**WHAT THE EXERCISE ASKS:** Copy word for word the lines from the start of the records through the line that contains "the invariant -/", both included.

___ DATASET RECORDS ___

-- ==== Sys2Proof/Certificates/Slice0/Obligations.lean ====
section
/-!
DEFINITION. The statements for the provers, by family of commands.
-/

open Sys2Proof Sys2Proof.Machine

/-! ## The step, reset, the invariant -/

/-- A step takes the command at the front of the queue and runs it on the queue's rest. -/
def Obligations.StepRunsFrontCommand : Prop :=
  ∀ (c : Instr) (s : State) (rest : List Instr), s.pending = c :: rest → step s = exec c { s with pending := rest }

/-- On an empty queue a nanosecond of module time passes and no command runs (log 2: the model's choice). -/
def Obligations.IdleStepPassesTime : Prop :=
  ∀ s : State, s.pending = [] →
    ∃ t, step s = .next t ∧ t.now = (s.now + 1) % 2 ^ 64 ∧ t.pending = [] ∧ t.resp = s.resp ∧ t.mram = s.mram

/-- The module before its first power good: nothing waits, no session is open, the slots count as freed from 0 to 47 (R27), every
change counter is 0 (R20) and every object holds its default, and the invariant holds. -/
def Obligations.ResetState : Prop :=
  State.reset.pending = [] ∧ State.reset.freeSlots = List.range 48 ∧ (∀ i, (sessOf State.reset i).isOpen = false) ∧
  (∀ k, ctrOf State.reset k = 0) ∧ (∀ k, getV State.reset k = defaultVal k) ∧ Inv State.reset

/-- Every step keeps the invariant. -/
def Obligations.StepKeepsInvariant : Prop :=
  ∀ s t : State, Inv s → step s = .next t → Inv t

/-- A command changes no more of the state than its line of `mayChange` says; none touches the queue, and none but TIME_UPDATE the
module time. -/
def Obligations.CommandsChangeNoMore : Prop :=
  ∀ (c : Instr) (s t : State), exec c s = .next t →
    Changes (mayChange c) s t ∧ t.pending = s.pending ∧ ((∀ m, c ≠ .timeUpdate m) → t.now = s.now)

/-! ## Sessions -/

/-- OPEN gives out the slot that has been free longest, under its next generation, with the lease asked for or sess.lease, and
answers OK with the session's identifier and lease (R27, R28). Other sessions and every object stay. An OPEN that finds all slots in
use is refused with FULL and opens nothing (R27). -/
def Obligations.OpenSession : Prop :=
  (∀ (s : State) (r : DictReq) (lease : BitVec 16) (tag : BitVec 32) (i : Nat) (rest : List Nat),
      r.session = 0 → pathUp s r.src = true → s.freeSlots = i :: rest → (lease = 0 ∨ 100 ≤ lease.toNat ∧ lease.toNat ≤ 60000) →
      (r.src = .can → sbSessions s < 4) →
      ∃ t x, exec (.openCmd r lease tag) s = .next t ∧ t.resp = some (r.src, x) ∧ x.op = 0x01 ∧ x.status = .ok ∧
        x.payload.take 4 = leBytes 2 (i + 64 * nextSessGen (sessOf s i).gen) ++
          leBytes 2 (if lease = 0 then getN s (objKey 0x1302 0) else lease.toNat) ∧ t.freeSlots = rest ∧
        sessOf t i = { isOpen := true, gen := nextSessGen (sessOf s i).gen, role := roleOf s r.src, func := funcOfCarrier r.src
                       src := some r.src, tag := tag.toNat, lease := if lease = 0 then getN s (objKey 0x1302 0) else lease.toNat
                       renewed := s.now } ∧
        (∀ j, j ≠ i → sessOf t j = sessOf s j) ∧ Changes [.sess, .freeSlots, .resp] s t) ∧
  (∀ (s : State) (r : DictReq) (lease : BitVec 16) (tag : BitVec 32),
      r.session = 0 → pathUp s r.src = true → s.freeSlots = [] → (lease = 0 ∨ 100 ≤ lease.toNat ∧ lease.toNat ≤ 60000) →
      ∃ t, exec (.openCmd r lease tag) s = .next t ∧ answered t r 0x01 .full ∧ Changes [.fresh, .resp] s t)

/-- CLOSE, KEEPALIVE and SUBSCRIBE in a session. CLOSE frees the slot and keeps nothing of the session but its generation (R29);
KEEPALIVE renews the lease and answers the time (R28); SUBSCRIBE sets the mask (R39). Other sessions and every object stay. -/
def Obligations.SessionCommands : Prop :=
  (∀ (s : State) (r : DictReq) (i : Nat), Admitted s r i .close →
    ∃ t, exec (.close r) s = .next t ∧ answered t r 0x02 .ok ∧ sessOf t i = { gen := (sessOf s i).gen } ∧
      t.freeSlots = s.freeSlots ++ [i] ∧ (∀ j, j ≠ i → sessOf t j = sessOf s j) ∧ Changes [.sess, .freeSlots, .resp] s t) ∧
  (∀ (s : State) (r : DictReq) (i : Nat), Admitted s r i .keepalive →
    ∃ t x, exec (.keepalive r) s = .next t ∧ t.resp = some (r.src, x) ∧ x.op = 0x03 ∧ x.status = .ok ∧ x.payload = leBytes 8 s.now ∧
      (sessOf t i).renewed = s.now ∧ (∀ j, j ≠ i → sessOf t j = sessOf s j) ∧ Changes [.sess, .resp] s t) ∧
  (∀ (s : State) (r : DictReq) (i : Nat) (mask : BitVec 32), Admitted s r i (.subscribe mask) →
    ∃ t, exec (.subscribe r mask) s = .next t ∧ answered t r 0x20 .ok ∧ (sessOf t i).mask = mask.toNat ∧
      (sessOf t i).renewed = s.now ∧ (∀ j, j ≠ i → sessOf t j = sessOf s j) ∧ Changes [.sess, .resp] s t)

/-- At a check of the leases every open session whose full lease has passed since its last renewal ends and its slot is free; every
other session stays as it is (R28, R29). -/
def Obligations.LeaseExpiryEndsExactlyTheExpired : Prop :=
  ∀ s : State, Inv s → ∃ t, exec .leaseExpiry s = .next t ∧ Changes [.sess, .freeSlots] s t ∧
    ∀ i, ((sessOf s i).isOpen = true → (sessOf s i).renewed + (sessOf s i).lease * 1000000 ≤ s.now →
        sessOf t i = { gen := (sessOf s i).gen } ∧ i ∈ t.freeSlots) ∧
      ((sessOf s i).isOpen = false ∨ s.now < (sessOf s i).renewed + (sessOf s i).lease * 1000000 → sessOf t i = sessOf s i)

/-- A request whose session and sequence number match a kept response is answered from the cache and not executed again: whatever it
asks, only the lease and the answer change. The response to any other request is kept with its sequence number beside the last three
before it, and never more than four are (R34). -/
def Obligations.CachedRequestIsNotExecutedAgain : Prop :=
  (∀ (s : State) (r : DictReq) (i : Nat) (n : Nat) (x : Response) (q : Request) (found : Option Nat), pathUp s r.src = true →
    slotOfId s r.session.toNat = some i → (sessOf s i).src.map (sameCarrier r.src) = some true →
    (sessOf s i).cache.find? (fun e => e.1 == r.seq.toNat) = some (n, x) →
    request s r q found = .next { renewed s i with resp := some (r.src, x) } ∧
    (∀ h d, exec (.write r h d) s = .next { renewed s i with resp := some (r.src, x) })) ∧
  (∀ (s t : State) (r : DictReq) (i : Nat) (q : Request) (found : Option Nat), Admitted s r i q →
    request s r q found = .next t → slotOfId t r.session.toNat = some i →
    ∃ x, t.resp = some (r.src, x) ∧ (sessOf t i).cache = lastN 4 ((sessOf s i).cache ++ [(r.seq.toNat, x)])) ∧
  (∀ s : State, Inv s → ∀ i, (sessOf s i).cache.length ≤ 4)

/-- A write without a session, or with the identifier of none, is refused with LEASE and writes nothing (R29, R30). -/
def Obligations.NoSessionNoWrite : Prop :=
  ∀ (s : State) (r : DictReq) (h : ItemHdr) (d : List Byte), pathUp s r.src = true → slotOfId s r.session.toNat = none →
    ∃ t, exec (.write r h d) s = .next t ∧ answered t r 0x11 .lease ∧ Changes [.resp] s t

/-! ## Reading and writing the dictionary -/

/-- READ and DESCRIBE in a session. A READ that the requester may make answers the item header, the change counter and the value
(R20, R26); DESCRIBE of an object that is no alias answers the bytes of Table DI-8 (R19). Neither changes an object. -/
def Obligations.ReadAndDescribe : Prop :=
  (∀ (s : State) (r : DictReq) (i : Nat) (h : ItemHdr) (row : ObjRow) (v : Val),
    Admitted s r i (.read h) → rowFor h = some row →
    mayReadObj (renewed s i) (requester s r) row (targetOf h.index.toNat h.sub.toNat).1 (targetOf h.index.toNat h.sub.toNat).2 = true →
    (h.ty = 0 ∨ h.ty.toNat = row.ty.code) →
    readObj (renewed s i) (requester s r) (targetOf h.index.toNat h.sub.toNat).1 (targetOf h.index.toNat h.sub.toNat).2 = (.ok, v) →
    pinHidden s (requester s r) (targetOf h.index.toNat h.sub.toNat).1 = false → 18 + (encodeVal row.ty v).length ≤ maxPdu r.src →
    ∃ t x, exec (.read r h) s = .next t ∧ t.resp = some (r.src, x) ∧ x.op = 0x10 ∧ x.status = .ok ∧
      x.payload = leBytes 2 h.index.toNat ++ leBytes 1 h.sub.toNat ++ leBytes 1 row.ty.code ++ leBytes 2 (ctrFor s h) ++ encodeVal row.ty v ∧
      Changes [.sess, .resp] s t) ∧
  (∀ (s : State) (r : DictReq) (i : Nat) (h : ItemHdr) (row : ObjRow) (j : Nat),
    Admitted s r i (.describe h) → (sessOf s i).role ≠ .vf → lookupObj h.index.toNat h.sub.toNat = some (row, j) →
    targetOf h.index.toNat h.sub.toNat = (h.index.toNat, h.sub.toNat) → (h.ty = 0 ∨ h.ty.toNat = row.ty.code) →
    12 + (describeBytes row row j).length ≤ maxPdu r.src →
    ∃ t x, exec (.describe r h) s = .next t ∧ t.resp = some (r.src, x) ∧ x.op = 0x13 ∧ x.status = .ok ∧
      x.payload = describeBytes row row j ∧ Changes [.sess, .resp] s t)

/-- WRITE and WRITE_IF of an object that no rule of its own singles out, a surface's width: in range and from who may write it, the
value is in force, the counter moves by one, modulo 65536, exactly if the value changed, and nothing else moves (R20, R75). A
WRITE_IF whose expected counter is not the object's is refused with STALE and changes nothing (R32). -/
def Obligations.WriteAndWriteIf : Prop :=
  ∀ (s : State) (r : DictReq) (i : Nat) (slot : Fin 2048) (n : BitVec 16) (e : BitVec 16),
    ownerSession s i (getN s (K.surfOwner slot)) → getB s (K.surfAlloc slot) = false → isYuv (getN s (K.surfFormat slot)) = false →
    1 ≤ n.toNat → n.toNat ≤ 8192 →
    (Admitted s r i (.write ⟨BitVec.ofNat 16 (0x3800 + slot), 4, 2⟩ (leBytes 2 n.toNat)) →
      ∃ t, exec (.write r ⟨BitVec.ofNat 16 (0x3800 + slot), 4, 2⟩ (leBytes 2 n.toNat)) s = .next t ∧ answered t r 0x11 .ok ∧
        getN t (K.surfWidth slot) = n.toNat ∧
        ctrOf t (K.surfWidth slot) = (if getV s (K.surfWidth slot) = .num n.toNat then ctrOf s (K.surfWidth slot)
          else (ctrOf s (K.surfWidth slot) + 1) % 65536) ∧
        onlyObjs [K.surfWidth slot] s t ∧ Changes [.objs, .sess, .resp] s t) ∧
    (Admitted s r i (.writeIf ⟨BitVec.ofNat 16 (0x3800 + slot), 4, 2⟩ e (leBytes 2 n.toNat)) → e.toNat = ctrOf s (K.surfWidth slot) →
      ∃ t, exec (.writeIf r ⟨BitVec.ofNat 16 (0x3800 + slot), 4, 2⟩ e (leBytes 2 n.toNat)) s = .next t ∧ answered t r 0x12 .ok ∧
        getN t (K.surfWidth slot) = n.toNat ∧ onlyObjs [K.surfWidth slot] s t ∧ Changes [.objs, .sess, .resp] s t) ∧
    (Admitted s r i (.writeIf ⟨BitVec.ofNat 16 (0x3800 + slot), 4, 2⟩ e (leBytes 2 n.toNat)) → e.toNat ≠ ctrOf s (K.surfWidth slot) →
      ∃ t, exec (.writeIf r ⟨BitVec.ofNat 16 (0x3800 + slot), 4, 2⟩ e (leBytes 2 n.toNat)) s = .next t ∧ answered t r 0x12 .stale ∧
        Changes [.fresh, .sess, .resp] s t)

/-- Segmented transfers (R35). A READ_SEG answers the segment at its offset, as much of it as was asked for and fits, with MORE
while bytes remain. A segment of a program's code that does not end it is kept in the session and changes no object; the one that
ends it applies the assembled code, and translation starts (R175). -/
def Obligations.SegmentedTransfers : Prop :=
  (∀ (s : State) (r : DictReq) (i : Nat) (h : ItemHdr) (offset : BitVec 32) (length : BitVec 16) (row : ObjRow) (v : Val),
    Admitted s r i (.readSeg h offset length) → rowFor h = some row → row.ty = .blob → (h.ty = 0 ∨ h.ty.toNat = 9) →
    targetOf h.index.toNat h.sub.toNat = (h.index.toNat, h.sub.toNat) →
    mayReadObj (renewed s i) (requester s r) row h.index.toNat h.sub.toNat = true →
    readObj (renewed s i) (requester s r) h.index.toNat h.sub.toNat = (.ok, v) →
    (offset = 0 ∨ tfind (sessOf s i).reads (objKey h.index.toNat h.sub.toNat) = some (ctrFor s h)) → length ≠ 0 →
    offset.toNat ≤ v.toBytes.length →
    ∃ t x, exec (.readSeg r h offset length) s = .next t ∧ t.resp = some (r.src, x) ∧ x.op = 0x14 ∧ x.status = .ok ∧
      x.payload = leBytes 2 h.index.toNat ++ leBytes 1 h.sub.toNat ++ leBytes 1 9 ++ leBytes 2 (ctrFor s h) ++ leBytes 4 offset.toNat ++
        ((v.toBytes.drop offset.toNat).take length.toNat).take (maxPdu r.src - 22) ∧
      (x.more = true ↔ offset.toNat + (((v.toBytes.drop offset.toNat).take length.toNat).take (maxPdu r.src - 22)).length < v.toBytes.length) ∧
      Changes [.sess, .resp] s t) ∧
  (∀ (s : State) (r : DictReq) (i : Nat) (slot : Fin 256) (total : BitVec 32) (data : List Byte),
    Admitted s r i (.writeSeg ⟨BitVec.ofNat 16 (0x3500 + slot), 2, 9⟩ 0 total data) → ownerSession s i (getN s (K.progOwner slot)) →
    total.toNat ≤ 1048576 → data.length ≤ total.toNat →
    ∃ t, exec (.writeSeg r ⟨BitVec.ofNat 16 (0x3500 + slot), 2, 9⟩ 0 total data) s = .next t ∧ answered t r 0x15 .ok ∧
      (data.length < total.toNat → (sessOf t i).writes.find? (fun w => w.key == K.progCode slot) =
          some ⟨K.progCode slot, ctrOf s (K.progCode slot), total.toNat, [(0, data)]⟩ ∧ Changes [.sess, .resp] s t) ∧
      (data.length = total.toNat → getBytes t (K.progCode slot) = data ∧ getN t (K.progState slot) = 1 ∧
        onlyObjs [K.progCode slot, K.progState slot] s t ∧ Changes [.fresh, .objs, .sess, .resp] s t))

___

**REPLY:**
-- ==== Sys2Proof/Certificates/Slice0/Obligations.lean ====
section
/-!
DEFINITION. The statements for the provers, by family of commands.
-/

open Sys2Proof Sys2Proof.Machine

/-! ## The step, reset, the invariant -/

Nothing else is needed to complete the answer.